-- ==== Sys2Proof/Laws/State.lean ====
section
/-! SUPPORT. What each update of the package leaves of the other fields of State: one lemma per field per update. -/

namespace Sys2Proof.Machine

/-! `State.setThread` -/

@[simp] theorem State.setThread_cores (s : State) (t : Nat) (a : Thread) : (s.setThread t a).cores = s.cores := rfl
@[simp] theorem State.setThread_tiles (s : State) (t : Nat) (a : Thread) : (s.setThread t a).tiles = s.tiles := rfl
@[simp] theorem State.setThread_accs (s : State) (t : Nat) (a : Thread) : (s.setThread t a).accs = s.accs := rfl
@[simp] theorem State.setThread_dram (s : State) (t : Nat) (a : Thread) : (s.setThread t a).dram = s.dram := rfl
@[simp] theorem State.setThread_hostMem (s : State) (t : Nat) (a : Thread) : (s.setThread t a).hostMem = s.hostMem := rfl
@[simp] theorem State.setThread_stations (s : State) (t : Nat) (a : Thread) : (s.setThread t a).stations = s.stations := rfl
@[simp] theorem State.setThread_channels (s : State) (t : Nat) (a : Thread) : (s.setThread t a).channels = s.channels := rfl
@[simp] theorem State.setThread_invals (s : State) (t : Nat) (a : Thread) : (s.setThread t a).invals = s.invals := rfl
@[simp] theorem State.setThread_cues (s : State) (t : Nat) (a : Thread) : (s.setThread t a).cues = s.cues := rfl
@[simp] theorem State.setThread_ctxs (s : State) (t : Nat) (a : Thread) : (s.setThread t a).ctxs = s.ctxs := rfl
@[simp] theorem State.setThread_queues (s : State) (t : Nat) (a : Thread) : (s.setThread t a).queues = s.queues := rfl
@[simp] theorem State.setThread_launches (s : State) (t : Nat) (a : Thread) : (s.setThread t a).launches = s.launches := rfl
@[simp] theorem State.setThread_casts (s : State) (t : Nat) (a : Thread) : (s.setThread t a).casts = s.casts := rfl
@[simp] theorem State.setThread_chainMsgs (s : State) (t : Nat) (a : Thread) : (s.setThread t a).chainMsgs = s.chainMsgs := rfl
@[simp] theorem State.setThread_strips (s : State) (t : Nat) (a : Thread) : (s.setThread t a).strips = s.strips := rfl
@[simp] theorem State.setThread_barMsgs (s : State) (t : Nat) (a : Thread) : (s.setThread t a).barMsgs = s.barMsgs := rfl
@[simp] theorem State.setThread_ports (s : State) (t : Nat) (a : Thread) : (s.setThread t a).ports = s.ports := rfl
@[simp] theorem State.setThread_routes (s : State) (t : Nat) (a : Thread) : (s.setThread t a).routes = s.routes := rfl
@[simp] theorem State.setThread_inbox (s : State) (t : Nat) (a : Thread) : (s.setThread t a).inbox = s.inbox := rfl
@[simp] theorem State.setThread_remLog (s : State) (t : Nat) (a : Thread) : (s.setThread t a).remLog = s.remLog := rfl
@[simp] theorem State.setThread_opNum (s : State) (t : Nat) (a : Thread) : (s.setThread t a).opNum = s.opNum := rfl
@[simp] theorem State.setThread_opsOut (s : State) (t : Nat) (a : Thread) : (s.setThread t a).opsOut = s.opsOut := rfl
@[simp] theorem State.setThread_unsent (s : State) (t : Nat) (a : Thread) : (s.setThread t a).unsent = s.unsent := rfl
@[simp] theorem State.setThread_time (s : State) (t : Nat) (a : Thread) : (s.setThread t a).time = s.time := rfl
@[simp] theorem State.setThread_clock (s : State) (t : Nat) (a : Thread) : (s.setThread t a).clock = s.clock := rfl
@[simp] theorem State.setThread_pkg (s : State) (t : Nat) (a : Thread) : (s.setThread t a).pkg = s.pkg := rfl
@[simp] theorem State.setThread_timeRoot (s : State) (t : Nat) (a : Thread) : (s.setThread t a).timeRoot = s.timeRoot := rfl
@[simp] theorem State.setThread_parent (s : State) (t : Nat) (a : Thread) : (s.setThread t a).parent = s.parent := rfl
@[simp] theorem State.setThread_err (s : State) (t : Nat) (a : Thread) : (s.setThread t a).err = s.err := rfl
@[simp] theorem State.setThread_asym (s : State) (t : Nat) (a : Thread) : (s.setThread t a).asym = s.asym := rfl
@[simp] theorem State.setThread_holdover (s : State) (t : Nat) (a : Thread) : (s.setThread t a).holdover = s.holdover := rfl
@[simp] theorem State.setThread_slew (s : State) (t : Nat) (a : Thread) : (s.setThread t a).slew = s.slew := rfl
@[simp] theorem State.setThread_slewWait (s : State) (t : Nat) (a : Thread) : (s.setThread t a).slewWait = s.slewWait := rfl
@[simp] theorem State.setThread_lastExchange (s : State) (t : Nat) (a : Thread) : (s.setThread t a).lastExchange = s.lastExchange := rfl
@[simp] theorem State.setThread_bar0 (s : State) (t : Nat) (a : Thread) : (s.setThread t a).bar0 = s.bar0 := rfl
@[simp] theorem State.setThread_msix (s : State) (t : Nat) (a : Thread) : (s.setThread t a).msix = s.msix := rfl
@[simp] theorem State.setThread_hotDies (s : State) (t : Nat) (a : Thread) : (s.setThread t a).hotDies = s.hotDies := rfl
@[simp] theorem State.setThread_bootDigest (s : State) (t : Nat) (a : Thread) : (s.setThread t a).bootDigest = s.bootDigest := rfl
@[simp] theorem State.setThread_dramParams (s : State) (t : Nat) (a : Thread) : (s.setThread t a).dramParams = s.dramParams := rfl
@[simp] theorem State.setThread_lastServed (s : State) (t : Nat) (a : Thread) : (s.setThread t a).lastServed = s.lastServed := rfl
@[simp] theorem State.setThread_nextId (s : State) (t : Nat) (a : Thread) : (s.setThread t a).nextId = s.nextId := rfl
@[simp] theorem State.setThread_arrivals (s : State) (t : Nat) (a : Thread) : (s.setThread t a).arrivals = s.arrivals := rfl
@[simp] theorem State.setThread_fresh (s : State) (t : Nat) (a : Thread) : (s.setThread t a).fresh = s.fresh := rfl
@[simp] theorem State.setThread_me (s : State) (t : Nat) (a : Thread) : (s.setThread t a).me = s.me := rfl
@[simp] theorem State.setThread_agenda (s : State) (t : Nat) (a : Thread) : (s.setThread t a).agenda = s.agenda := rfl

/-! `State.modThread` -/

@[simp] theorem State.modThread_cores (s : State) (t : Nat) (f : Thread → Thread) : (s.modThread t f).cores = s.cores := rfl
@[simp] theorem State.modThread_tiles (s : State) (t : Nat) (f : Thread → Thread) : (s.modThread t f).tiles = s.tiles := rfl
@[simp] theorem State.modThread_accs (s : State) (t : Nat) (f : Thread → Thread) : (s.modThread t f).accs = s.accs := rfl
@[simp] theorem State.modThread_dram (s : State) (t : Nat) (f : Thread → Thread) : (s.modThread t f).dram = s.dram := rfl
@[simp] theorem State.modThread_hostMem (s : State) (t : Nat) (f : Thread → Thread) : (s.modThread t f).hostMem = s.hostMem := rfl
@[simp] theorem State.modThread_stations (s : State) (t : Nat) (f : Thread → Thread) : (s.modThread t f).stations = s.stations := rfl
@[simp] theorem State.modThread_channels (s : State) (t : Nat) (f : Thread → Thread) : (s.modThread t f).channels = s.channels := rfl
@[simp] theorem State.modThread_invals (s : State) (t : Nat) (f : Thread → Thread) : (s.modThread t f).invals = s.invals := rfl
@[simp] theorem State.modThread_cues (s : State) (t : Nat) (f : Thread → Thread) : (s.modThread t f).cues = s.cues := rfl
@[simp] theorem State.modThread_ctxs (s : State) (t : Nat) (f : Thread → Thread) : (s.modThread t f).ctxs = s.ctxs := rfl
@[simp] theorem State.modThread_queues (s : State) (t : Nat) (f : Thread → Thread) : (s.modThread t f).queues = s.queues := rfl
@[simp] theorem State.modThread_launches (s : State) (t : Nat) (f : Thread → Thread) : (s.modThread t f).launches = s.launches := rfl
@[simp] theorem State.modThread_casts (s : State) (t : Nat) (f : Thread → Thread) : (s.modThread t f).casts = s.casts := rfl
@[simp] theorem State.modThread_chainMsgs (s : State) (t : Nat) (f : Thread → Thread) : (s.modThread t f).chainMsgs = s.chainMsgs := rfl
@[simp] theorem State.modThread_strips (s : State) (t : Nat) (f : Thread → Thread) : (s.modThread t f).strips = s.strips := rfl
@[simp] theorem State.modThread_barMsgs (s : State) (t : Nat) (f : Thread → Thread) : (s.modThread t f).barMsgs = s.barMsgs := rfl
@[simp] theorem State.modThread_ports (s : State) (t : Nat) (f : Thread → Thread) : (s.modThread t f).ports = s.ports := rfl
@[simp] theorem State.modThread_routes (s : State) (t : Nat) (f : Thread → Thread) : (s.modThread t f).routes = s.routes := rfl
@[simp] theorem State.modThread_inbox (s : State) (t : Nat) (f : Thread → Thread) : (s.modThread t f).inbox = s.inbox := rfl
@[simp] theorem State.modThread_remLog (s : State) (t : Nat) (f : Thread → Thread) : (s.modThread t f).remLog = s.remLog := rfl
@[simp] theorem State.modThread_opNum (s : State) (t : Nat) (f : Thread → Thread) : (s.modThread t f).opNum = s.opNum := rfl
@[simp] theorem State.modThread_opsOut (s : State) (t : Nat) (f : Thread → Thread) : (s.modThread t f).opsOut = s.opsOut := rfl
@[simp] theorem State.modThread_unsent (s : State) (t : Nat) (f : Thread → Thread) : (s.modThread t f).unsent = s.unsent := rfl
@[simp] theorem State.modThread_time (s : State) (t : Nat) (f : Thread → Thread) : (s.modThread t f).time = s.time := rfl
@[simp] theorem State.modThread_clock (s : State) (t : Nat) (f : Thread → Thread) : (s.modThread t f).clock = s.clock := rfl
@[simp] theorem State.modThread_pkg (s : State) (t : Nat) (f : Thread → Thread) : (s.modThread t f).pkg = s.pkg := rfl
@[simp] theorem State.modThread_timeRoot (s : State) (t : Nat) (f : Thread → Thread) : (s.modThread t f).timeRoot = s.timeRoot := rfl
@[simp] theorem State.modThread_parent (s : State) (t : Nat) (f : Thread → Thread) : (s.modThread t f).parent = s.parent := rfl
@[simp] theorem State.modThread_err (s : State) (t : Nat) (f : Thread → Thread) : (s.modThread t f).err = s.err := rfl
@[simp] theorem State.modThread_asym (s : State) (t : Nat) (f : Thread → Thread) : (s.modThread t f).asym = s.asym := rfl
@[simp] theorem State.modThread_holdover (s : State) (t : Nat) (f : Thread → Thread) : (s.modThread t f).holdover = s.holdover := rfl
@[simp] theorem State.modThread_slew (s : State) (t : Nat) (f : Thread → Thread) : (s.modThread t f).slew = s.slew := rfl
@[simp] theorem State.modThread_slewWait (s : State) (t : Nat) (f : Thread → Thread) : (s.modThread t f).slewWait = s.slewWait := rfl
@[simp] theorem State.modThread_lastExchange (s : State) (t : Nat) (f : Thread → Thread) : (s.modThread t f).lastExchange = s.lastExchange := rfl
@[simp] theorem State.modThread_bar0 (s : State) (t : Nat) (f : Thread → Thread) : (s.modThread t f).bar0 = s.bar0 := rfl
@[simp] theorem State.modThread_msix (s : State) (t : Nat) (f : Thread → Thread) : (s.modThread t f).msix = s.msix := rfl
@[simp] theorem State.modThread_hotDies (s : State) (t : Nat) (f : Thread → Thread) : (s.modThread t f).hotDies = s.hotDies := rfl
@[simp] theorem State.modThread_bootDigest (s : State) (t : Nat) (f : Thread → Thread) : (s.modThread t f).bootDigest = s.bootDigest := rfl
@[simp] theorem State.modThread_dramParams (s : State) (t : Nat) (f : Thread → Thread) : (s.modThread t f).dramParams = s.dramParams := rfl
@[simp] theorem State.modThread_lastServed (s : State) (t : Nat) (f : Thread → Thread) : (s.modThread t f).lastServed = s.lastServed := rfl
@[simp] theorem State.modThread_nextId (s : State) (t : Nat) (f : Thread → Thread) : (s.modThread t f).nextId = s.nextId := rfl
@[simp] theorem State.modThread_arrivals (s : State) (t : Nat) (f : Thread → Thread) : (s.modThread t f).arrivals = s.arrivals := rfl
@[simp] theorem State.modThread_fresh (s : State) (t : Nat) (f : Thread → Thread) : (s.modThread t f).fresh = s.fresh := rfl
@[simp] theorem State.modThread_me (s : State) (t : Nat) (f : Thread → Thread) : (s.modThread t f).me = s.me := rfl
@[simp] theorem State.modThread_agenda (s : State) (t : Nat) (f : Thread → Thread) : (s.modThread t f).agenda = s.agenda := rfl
- - - - -
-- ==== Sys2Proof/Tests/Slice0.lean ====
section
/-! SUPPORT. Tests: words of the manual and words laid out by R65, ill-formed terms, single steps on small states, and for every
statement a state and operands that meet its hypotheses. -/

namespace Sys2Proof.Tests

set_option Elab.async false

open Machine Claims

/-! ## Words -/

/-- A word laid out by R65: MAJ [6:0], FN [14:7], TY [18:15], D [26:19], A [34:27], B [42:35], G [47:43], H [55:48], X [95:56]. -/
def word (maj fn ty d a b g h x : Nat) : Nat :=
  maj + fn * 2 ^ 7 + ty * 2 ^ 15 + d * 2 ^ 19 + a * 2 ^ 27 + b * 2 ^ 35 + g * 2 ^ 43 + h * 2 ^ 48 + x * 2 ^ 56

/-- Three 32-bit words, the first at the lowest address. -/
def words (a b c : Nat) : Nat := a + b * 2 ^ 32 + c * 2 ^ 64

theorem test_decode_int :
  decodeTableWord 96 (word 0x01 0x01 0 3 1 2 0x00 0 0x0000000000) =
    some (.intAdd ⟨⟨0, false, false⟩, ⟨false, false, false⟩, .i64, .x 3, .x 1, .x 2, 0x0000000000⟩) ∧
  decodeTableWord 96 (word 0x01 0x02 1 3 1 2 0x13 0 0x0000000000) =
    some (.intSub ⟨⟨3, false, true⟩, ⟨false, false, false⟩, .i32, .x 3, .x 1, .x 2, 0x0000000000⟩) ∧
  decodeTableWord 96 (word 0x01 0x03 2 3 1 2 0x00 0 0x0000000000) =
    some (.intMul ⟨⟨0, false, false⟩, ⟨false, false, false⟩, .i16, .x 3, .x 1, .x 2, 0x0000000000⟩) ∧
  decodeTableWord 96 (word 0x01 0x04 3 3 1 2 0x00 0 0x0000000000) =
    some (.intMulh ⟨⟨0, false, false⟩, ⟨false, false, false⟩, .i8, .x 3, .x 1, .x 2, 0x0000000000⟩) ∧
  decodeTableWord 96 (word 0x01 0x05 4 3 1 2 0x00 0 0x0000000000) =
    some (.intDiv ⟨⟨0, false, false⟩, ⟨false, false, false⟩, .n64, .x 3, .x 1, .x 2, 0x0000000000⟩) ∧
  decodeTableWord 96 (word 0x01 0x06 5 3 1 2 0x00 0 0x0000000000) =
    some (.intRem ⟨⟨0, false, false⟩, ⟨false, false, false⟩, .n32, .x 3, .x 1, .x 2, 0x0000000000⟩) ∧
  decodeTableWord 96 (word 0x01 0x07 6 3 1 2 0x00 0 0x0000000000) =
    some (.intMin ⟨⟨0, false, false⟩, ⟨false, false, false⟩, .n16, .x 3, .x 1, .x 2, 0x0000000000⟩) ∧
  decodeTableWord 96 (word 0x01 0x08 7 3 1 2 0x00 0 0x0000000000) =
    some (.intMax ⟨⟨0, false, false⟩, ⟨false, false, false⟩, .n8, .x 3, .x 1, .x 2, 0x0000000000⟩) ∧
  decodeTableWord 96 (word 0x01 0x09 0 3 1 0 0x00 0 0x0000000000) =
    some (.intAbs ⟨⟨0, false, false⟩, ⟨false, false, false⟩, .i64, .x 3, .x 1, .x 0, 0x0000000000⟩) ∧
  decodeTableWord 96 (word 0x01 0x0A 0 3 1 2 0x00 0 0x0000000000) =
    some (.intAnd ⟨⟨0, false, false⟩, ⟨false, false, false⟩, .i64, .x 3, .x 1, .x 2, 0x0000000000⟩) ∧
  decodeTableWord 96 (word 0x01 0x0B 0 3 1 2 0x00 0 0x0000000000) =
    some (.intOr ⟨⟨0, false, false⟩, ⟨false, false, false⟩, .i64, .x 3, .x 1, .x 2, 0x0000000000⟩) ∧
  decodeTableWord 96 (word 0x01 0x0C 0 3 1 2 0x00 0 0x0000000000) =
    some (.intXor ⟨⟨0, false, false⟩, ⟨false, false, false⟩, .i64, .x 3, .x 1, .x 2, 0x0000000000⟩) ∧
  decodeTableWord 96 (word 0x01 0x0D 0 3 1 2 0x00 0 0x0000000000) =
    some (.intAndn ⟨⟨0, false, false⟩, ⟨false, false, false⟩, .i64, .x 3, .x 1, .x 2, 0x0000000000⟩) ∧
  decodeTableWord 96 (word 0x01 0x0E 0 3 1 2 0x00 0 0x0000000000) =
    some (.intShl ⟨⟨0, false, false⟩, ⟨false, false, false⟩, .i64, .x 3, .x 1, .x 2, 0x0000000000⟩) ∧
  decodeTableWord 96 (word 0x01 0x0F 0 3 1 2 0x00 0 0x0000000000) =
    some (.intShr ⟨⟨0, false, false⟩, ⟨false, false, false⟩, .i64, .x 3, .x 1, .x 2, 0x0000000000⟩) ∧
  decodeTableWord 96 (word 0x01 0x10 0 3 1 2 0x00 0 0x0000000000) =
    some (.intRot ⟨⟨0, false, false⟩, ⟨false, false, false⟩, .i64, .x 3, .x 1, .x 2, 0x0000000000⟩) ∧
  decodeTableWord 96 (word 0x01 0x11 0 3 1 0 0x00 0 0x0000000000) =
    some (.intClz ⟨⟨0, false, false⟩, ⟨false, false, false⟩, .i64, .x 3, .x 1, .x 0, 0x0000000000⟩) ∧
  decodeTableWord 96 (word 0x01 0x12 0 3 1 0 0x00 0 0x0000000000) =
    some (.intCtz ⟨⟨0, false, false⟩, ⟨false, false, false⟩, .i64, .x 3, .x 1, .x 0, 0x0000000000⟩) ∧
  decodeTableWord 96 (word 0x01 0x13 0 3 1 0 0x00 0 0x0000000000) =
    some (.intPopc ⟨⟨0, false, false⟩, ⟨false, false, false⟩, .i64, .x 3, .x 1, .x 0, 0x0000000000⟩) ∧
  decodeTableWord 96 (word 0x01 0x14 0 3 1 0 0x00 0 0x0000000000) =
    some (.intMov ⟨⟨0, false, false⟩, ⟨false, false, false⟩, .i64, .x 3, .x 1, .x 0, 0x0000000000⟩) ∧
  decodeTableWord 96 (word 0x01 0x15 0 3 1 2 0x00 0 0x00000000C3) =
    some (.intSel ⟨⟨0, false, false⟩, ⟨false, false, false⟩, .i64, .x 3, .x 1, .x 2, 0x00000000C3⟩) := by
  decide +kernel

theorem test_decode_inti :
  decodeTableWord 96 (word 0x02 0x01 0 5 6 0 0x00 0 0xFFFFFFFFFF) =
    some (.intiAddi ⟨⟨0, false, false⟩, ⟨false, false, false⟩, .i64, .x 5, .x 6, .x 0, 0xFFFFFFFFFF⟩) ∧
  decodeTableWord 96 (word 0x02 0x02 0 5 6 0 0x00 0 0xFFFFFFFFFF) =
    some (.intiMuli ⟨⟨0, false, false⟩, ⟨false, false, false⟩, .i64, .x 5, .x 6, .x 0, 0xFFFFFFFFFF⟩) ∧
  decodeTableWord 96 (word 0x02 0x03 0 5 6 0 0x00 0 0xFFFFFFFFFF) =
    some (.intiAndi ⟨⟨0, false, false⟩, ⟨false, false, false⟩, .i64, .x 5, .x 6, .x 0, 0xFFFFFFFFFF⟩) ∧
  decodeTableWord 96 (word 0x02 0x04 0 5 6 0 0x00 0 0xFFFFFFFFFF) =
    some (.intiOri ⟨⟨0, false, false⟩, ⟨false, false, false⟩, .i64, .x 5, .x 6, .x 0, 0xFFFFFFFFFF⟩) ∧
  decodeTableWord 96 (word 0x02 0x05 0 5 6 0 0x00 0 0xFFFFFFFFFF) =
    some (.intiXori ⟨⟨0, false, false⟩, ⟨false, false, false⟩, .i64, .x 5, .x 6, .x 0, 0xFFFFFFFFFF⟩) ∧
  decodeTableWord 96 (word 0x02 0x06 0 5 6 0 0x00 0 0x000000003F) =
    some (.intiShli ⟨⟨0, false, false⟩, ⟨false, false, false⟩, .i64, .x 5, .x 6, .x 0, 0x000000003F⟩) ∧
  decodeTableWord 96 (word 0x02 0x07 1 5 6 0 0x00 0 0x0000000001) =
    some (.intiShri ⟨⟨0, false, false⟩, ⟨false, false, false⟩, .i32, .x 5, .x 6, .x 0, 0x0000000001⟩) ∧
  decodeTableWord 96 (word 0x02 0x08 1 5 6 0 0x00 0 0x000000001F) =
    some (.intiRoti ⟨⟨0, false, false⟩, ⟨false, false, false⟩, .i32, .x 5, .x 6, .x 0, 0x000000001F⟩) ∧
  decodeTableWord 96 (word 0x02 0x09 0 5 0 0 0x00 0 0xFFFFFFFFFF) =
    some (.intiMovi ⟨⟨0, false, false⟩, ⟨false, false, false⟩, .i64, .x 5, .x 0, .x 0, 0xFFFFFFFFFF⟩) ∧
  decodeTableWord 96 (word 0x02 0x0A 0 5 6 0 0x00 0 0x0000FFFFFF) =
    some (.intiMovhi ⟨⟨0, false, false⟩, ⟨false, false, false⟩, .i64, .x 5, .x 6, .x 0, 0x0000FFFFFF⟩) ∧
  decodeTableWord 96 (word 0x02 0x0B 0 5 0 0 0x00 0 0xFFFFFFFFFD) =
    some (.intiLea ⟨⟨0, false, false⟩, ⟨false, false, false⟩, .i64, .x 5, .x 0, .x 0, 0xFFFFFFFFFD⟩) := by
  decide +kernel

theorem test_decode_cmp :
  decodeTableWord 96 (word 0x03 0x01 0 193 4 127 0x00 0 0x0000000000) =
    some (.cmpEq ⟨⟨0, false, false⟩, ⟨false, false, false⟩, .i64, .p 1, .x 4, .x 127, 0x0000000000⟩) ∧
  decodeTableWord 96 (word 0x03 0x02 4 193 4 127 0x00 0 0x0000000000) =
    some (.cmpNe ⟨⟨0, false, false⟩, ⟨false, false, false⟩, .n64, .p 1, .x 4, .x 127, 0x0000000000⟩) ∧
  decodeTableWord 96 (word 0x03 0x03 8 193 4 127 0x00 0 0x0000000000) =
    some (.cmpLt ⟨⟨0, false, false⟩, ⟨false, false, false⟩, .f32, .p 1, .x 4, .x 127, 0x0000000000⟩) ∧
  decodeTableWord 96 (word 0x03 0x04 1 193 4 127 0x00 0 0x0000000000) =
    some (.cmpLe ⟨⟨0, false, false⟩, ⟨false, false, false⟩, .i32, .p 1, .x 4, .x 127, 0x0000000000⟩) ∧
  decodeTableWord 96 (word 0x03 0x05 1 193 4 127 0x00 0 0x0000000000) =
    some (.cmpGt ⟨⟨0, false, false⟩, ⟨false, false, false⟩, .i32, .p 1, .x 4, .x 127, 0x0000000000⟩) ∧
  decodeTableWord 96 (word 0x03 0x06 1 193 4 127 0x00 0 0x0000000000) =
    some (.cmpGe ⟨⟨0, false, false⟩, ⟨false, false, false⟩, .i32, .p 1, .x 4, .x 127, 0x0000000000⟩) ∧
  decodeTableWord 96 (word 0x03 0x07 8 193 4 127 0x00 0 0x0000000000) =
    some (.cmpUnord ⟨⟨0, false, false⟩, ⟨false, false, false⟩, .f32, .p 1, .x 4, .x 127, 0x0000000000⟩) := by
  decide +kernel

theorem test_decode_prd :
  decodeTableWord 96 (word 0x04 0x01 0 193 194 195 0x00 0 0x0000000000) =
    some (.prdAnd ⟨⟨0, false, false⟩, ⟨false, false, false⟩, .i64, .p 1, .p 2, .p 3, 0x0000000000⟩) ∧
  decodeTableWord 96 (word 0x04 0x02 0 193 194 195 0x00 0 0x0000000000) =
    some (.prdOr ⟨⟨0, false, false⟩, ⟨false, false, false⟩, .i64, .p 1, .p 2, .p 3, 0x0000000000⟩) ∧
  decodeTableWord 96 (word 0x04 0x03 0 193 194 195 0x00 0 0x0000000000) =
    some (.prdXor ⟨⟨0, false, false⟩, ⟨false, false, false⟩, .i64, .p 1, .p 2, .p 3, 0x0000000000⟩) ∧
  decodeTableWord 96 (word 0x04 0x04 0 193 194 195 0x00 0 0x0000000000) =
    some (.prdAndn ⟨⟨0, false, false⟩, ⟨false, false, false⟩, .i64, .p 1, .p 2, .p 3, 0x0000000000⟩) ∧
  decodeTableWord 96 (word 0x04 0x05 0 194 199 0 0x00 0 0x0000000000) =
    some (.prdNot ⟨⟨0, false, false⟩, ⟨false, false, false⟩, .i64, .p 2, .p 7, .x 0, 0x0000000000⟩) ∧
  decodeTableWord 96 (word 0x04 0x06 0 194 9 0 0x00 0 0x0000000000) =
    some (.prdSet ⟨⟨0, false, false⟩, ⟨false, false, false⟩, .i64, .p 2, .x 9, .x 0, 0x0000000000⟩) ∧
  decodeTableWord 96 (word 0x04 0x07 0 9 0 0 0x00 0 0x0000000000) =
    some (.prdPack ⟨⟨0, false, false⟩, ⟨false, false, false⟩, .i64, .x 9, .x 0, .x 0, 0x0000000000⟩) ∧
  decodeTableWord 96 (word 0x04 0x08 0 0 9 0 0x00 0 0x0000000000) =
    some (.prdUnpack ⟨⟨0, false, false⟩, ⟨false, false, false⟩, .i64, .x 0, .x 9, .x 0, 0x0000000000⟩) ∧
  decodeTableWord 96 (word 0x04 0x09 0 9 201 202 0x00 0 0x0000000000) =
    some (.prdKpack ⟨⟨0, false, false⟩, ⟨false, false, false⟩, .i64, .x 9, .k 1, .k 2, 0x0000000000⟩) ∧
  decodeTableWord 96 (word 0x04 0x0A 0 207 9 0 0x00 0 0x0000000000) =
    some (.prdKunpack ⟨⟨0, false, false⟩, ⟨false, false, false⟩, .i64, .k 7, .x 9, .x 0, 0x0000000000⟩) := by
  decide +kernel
- - - - -
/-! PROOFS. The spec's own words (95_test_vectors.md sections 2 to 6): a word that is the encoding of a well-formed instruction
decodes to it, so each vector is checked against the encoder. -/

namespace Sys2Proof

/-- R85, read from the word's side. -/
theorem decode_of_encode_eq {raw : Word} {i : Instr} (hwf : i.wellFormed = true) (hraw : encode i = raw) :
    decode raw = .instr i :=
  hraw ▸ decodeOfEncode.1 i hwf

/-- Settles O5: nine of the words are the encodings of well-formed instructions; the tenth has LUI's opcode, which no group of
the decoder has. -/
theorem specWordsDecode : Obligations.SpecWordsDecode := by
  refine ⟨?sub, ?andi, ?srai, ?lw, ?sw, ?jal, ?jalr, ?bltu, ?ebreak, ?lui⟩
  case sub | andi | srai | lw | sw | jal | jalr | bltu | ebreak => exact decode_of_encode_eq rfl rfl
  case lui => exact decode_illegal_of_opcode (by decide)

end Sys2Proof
- - - - -
▶ **Exercise goal**:
Copy out every line in the listing where the word "ebreak" appears.

▶ **Reply**:
  refine ⟨?sub, ?andi, ?srai, ?lw, ?sw, ?jal, ?jalr, ?bltu, ?ebreak, ?lui⟩
  case sub | andi | srai | lw | sw | jal | jalr | bltu | ebreak => exact decode_of_encode_eq rfl rfl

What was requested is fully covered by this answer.